WORK INSTRUCTION:
Return exactly those lines of the material below that fall between the line holding "(·.killTeams c) s" and the line holding "let file := d.fld", inclusive.

SUPPLIED RECORDS:
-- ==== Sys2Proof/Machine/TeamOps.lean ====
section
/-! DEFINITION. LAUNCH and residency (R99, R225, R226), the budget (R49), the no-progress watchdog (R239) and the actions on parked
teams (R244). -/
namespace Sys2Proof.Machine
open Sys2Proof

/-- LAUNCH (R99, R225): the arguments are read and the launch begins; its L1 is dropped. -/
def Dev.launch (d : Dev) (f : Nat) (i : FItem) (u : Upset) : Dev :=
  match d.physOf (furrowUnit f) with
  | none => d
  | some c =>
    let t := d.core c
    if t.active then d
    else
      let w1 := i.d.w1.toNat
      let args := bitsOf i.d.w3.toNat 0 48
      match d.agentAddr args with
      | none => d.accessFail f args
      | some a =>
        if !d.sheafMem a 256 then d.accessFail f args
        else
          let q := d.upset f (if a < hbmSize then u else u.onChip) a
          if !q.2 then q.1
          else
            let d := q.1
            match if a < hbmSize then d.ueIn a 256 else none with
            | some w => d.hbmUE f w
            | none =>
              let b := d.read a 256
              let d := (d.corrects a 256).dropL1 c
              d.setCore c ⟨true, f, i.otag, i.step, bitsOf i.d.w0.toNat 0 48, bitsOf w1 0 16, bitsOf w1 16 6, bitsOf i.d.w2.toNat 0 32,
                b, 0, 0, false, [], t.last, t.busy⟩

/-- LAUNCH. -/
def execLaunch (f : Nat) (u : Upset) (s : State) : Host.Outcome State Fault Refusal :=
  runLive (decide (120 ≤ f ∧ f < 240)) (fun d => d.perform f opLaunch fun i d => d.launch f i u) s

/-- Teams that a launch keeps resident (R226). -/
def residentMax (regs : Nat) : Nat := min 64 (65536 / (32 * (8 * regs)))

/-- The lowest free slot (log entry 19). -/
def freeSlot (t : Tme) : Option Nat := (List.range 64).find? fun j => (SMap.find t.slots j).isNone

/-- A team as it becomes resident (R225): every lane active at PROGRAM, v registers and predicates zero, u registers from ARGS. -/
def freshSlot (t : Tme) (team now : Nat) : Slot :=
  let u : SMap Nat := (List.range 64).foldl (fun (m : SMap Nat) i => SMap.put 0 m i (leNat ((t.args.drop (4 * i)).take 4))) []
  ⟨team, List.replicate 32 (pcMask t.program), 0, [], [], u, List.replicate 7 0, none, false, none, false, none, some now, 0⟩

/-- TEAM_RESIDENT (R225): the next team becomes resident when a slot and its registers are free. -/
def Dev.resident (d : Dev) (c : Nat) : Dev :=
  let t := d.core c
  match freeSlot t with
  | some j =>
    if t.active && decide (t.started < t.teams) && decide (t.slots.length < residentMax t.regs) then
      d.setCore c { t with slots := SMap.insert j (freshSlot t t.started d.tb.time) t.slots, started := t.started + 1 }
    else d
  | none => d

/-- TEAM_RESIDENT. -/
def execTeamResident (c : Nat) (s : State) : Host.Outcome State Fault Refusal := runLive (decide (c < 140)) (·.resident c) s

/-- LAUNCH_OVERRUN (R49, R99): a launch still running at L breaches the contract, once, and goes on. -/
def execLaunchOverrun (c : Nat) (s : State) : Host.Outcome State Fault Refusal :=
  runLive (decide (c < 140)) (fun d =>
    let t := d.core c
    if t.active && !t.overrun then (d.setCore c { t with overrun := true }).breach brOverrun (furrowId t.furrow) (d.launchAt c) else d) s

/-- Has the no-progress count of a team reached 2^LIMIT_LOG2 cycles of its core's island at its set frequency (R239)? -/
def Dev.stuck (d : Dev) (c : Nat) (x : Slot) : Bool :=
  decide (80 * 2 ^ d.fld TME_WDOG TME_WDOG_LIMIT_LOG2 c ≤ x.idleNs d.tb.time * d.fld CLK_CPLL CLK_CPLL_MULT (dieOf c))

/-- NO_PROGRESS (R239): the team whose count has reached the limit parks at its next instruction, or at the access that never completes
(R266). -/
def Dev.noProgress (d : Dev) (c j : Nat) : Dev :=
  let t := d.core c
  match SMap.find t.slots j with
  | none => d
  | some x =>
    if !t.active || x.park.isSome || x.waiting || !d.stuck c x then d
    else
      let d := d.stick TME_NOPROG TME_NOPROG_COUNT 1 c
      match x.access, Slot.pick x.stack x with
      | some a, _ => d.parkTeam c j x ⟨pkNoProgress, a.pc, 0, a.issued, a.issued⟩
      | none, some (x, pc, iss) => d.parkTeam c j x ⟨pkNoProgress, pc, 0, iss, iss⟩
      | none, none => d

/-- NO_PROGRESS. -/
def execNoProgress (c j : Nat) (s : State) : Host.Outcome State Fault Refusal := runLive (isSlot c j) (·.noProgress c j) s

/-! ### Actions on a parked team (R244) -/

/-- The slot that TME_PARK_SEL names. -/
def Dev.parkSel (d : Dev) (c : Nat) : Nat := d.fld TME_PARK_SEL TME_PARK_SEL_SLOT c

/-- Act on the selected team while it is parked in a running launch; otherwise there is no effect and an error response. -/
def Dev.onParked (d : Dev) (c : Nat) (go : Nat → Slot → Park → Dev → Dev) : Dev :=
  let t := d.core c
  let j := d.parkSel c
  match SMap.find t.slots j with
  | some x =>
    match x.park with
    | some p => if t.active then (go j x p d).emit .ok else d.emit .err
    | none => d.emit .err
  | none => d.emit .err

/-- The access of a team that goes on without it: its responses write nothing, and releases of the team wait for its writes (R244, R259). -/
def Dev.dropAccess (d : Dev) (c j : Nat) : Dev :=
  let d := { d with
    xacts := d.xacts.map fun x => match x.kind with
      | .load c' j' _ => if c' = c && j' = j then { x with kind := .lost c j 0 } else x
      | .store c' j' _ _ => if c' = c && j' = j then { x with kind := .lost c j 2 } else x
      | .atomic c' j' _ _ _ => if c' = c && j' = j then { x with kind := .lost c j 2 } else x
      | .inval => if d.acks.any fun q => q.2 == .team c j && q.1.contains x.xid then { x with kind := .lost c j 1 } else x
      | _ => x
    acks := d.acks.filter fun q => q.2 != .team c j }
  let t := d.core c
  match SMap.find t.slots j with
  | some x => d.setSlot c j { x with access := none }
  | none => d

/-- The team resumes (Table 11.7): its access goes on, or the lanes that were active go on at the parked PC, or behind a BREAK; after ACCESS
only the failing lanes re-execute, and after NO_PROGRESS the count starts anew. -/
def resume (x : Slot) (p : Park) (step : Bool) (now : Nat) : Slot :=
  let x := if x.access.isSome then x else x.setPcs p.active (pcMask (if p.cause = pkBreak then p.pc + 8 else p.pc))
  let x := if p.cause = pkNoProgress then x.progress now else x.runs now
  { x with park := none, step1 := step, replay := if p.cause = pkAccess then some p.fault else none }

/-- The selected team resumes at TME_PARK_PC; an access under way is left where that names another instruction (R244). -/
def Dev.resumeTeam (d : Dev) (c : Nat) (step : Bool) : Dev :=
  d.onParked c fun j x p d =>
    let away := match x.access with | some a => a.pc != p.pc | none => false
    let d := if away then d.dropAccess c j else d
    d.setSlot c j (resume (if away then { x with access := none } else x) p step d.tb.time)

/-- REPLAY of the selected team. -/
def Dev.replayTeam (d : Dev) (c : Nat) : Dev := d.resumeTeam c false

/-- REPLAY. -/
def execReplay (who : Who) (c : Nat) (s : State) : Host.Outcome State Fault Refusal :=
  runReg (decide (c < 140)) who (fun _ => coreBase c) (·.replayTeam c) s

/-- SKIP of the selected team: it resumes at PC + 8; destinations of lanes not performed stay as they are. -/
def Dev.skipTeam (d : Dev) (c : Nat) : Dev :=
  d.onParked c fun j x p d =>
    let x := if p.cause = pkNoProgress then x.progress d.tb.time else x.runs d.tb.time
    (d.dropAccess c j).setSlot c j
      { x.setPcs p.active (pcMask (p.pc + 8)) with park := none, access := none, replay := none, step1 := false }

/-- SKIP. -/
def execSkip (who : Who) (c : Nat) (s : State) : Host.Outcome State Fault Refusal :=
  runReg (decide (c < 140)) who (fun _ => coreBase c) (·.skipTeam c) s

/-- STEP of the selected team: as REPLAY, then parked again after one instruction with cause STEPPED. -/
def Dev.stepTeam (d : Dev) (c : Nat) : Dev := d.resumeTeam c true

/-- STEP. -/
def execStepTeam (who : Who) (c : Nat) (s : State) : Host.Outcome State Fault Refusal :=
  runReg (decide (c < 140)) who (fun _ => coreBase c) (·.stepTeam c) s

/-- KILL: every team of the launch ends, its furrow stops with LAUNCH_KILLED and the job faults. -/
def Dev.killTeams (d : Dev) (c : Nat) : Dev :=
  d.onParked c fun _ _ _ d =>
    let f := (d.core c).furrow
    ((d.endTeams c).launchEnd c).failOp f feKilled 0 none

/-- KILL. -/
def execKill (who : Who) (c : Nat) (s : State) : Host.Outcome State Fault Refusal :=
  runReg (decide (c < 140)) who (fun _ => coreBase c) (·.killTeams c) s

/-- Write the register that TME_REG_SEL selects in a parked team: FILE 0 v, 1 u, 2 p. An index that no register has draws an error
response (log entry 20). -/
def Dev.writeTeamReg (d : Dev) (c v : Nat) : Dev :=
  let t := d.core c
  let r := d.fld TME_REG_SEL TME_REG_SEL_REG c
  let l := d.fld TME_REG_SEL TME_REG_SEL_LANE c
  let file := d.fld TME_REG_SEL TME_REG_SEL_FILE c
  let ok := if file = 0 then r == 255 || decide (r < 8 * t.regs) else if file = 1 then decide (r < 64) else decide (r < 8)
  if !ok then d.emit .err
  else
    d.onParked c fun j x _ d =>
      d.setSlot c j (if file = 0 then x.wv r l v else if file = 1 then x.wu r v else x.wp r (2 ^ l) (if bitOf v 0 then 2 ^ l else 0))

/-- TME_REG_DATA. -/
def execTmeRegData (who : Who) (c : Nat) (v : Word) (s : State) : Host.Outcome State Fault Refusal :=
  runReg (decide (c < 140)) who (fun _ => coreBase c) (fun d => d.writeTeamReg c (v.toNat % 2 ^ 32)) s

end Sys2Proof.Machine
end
* * *
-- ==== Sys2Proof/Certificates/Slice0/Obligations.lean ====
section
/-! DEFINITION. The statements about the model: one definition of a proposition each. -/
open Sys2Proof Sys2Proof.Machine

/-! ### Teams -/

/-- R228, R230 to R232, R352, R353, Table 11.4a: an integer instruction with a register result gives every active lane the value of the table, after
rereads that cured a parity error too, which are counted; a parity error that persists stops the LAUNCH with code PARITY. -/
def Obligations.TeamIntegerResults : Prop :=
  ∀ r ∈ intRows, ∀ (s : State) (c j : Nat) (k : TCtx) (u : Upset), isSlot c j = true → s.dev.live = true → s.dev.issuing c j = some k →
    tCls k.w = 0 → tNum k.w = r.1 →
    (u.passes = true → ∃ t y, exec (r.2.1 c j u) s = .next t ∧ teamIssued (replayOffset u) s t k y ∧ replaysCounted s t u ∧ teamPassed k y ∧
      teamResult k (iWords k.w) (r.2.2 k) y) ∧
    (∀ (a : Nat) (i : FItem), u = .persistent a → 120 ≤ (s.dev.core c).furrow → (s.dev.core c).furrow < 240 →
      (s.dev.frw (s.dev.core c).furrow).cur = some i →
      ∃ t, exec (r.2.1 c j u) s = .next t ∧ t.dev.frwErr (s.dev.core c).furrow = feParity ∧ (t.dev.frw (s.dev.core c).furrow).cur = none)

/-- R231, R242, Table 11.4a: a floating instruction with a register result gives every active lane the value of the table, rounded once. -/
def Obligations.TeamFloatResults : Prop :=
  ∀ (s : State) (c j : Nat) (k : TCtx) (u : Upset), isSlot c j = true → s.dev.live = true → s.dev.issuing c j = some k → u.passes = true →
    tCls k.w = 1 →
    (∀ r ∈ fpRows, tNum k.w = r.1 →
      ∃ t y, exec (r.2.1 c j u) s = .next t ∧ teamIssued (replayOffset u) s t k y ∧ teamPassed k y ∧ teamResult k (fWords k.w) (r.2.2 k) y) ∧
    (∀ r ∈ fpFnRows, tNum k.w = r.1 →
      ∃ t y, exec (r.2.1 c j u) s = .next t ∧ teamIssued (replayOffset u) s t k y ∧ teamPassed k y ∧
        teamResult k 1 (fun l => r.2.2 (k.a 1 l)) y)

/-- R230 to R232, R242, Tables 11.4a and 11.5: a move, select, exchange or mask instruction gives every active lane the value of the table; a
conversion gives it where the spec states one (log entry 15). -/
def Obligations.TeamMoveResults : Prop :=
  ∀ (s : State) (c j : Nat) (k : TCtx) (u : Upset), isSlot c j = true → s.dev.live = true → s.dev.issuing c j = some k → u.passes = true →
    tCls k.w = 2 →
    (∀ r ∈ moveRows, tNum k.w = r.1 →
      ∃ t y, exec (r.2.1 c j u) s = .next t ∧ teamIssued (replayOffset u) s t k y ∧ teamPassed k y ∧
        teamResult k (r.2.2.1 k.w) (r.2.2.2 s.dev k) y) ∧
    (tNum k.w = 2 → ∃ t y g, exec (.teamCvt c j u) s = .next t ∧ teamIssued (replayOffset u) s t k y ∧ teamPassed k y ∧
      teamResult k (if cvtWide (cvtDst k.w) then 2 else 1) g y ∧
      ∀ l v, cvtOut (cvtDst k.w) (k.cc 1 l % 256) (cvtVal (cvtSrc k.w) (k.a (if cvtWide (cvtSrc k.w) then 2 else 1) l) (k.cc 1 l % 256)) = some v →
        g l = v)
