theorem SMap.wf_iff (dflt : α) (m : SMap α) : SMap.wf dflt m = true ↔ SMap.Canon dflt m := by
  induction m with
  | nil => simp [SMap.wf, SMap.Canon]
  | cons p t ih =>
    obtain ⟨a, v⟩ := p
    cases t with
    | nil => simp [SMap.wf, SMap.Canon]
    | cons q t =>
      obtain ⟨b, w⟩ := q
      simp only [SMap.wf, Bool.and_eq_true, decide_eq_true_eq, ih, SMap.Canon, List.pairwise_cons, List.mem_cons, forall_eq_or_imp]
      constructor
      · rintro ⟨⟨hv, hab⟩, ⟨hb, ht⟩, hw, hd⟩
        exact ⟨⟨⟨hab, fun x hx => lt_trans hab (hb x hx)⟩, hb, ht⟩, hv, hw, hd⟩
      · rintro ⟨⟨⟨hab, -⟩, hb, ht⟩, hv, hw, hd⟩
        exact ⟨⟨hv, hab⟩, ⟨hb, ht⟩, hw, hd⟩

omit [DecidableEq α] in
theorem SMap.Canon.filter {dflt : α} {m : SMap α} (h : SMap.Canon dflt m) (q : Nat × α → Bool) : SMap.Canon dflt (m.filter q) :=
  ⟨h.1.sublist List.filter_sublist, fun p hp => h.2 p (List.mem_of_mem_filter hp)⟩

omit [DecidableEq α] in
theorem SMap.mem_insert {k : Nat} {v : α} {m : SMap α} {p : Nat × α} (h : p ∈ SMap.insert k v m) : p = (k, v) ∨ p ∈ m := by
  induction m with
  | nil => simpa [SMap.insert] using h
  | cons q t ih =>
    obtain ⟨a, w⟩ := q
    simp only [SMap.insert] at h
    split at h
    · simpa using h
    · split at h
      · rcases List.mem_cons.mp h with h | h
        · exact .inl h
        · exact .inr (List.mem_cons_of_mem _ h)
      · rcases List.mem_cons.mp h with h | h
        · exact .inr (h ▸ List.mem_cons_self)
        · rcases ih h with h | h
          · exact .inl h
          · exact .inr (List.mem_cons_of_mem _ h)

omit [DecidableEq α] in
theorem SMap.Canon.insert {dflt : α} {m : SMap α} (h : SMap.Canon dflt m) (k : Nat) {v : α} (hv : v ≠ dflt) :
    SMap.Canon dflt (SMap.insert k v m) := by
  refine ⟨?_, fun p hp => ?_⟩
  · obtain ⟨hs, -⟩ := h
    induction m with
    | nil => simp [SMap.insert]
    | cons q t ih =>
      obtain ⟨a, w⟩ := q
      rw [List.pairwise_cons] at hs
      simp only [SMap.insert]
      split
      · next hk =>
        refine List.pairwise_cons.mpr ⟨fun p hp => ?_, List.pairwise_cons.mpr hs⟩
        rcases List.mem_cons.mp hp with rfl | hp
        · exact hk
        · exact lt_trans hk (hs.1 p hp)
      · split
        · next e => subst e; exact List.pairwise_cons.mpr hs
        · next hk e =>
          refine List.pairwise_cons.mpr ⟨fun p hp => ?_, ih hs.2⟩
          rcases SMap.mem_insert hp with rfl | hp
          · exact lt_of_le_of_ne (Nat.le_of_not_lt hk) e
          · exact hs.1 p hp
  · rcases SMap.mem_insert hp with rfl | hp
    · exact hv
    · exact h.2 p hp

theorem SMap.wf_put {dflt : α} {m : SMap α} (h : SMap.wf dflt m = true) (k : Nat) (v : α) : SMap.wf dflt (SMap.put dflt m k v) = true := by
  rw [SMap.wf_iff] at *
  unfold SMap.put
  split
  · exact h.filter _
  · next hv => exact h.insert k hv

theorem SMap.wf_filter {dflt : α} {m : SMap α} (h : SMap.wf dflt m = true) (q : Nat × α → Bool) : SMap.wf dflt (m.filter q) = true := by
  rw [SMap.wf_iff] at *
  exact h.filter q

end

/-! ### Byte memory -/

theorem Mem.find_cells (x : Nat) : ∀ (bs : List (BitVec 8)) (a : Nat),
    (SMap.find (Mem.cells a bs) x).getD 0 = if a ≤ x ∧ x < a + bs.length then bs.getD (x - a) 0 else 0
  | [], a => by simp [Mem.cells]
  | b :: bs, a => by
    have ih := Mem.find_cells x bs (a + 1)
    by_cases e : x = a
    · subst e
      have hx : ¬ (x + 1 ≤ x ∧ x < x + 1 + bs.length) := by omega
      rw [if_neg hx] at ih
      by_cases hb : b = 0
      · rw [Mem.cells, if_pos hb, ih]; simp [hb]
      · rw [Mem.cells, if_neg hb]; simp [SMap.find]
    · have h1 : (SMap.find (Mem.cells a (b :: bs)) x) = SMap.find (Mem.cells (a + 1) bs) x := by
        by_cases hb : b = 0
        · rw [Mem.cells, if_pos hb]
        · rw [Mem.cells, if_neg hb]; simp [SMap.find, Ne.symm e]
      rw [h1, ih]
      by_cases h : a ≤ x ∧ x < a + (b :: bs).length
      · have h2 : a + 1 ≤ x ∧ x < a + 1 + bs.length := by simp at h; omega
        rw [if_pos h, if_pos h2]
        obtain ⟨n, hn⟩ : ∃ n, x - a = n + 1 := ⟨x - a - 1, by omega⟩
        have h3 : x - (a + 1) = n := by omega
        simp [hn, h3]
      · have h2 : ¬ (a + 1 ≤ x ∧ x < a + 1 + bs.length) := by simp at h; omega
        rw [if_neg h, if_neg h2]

RESULT OF THIS EXERCISE:
  runReg (decide (c < 140)) who (fun _ => coreBase c) (·.killTeams c) s

/-- Write the register that TME_REG_SEL selects in a parked team: FILE 0 v, 1 u, 2 p. An index that no register has draws an error
response (log entry 20). -/
def Dev.writeTeamReg (d : Dev) (c v : Nat) : Dev :=
  let t := d.core c
  let r := d.fld TME_REG_SEL TME_REG_SEL_REG c
  let l := d.fld TME_REG_SEL TME_REG_SEL_LANE c
  let file := d.fld TME_REG_SEL TME_REG_SEL_FILE c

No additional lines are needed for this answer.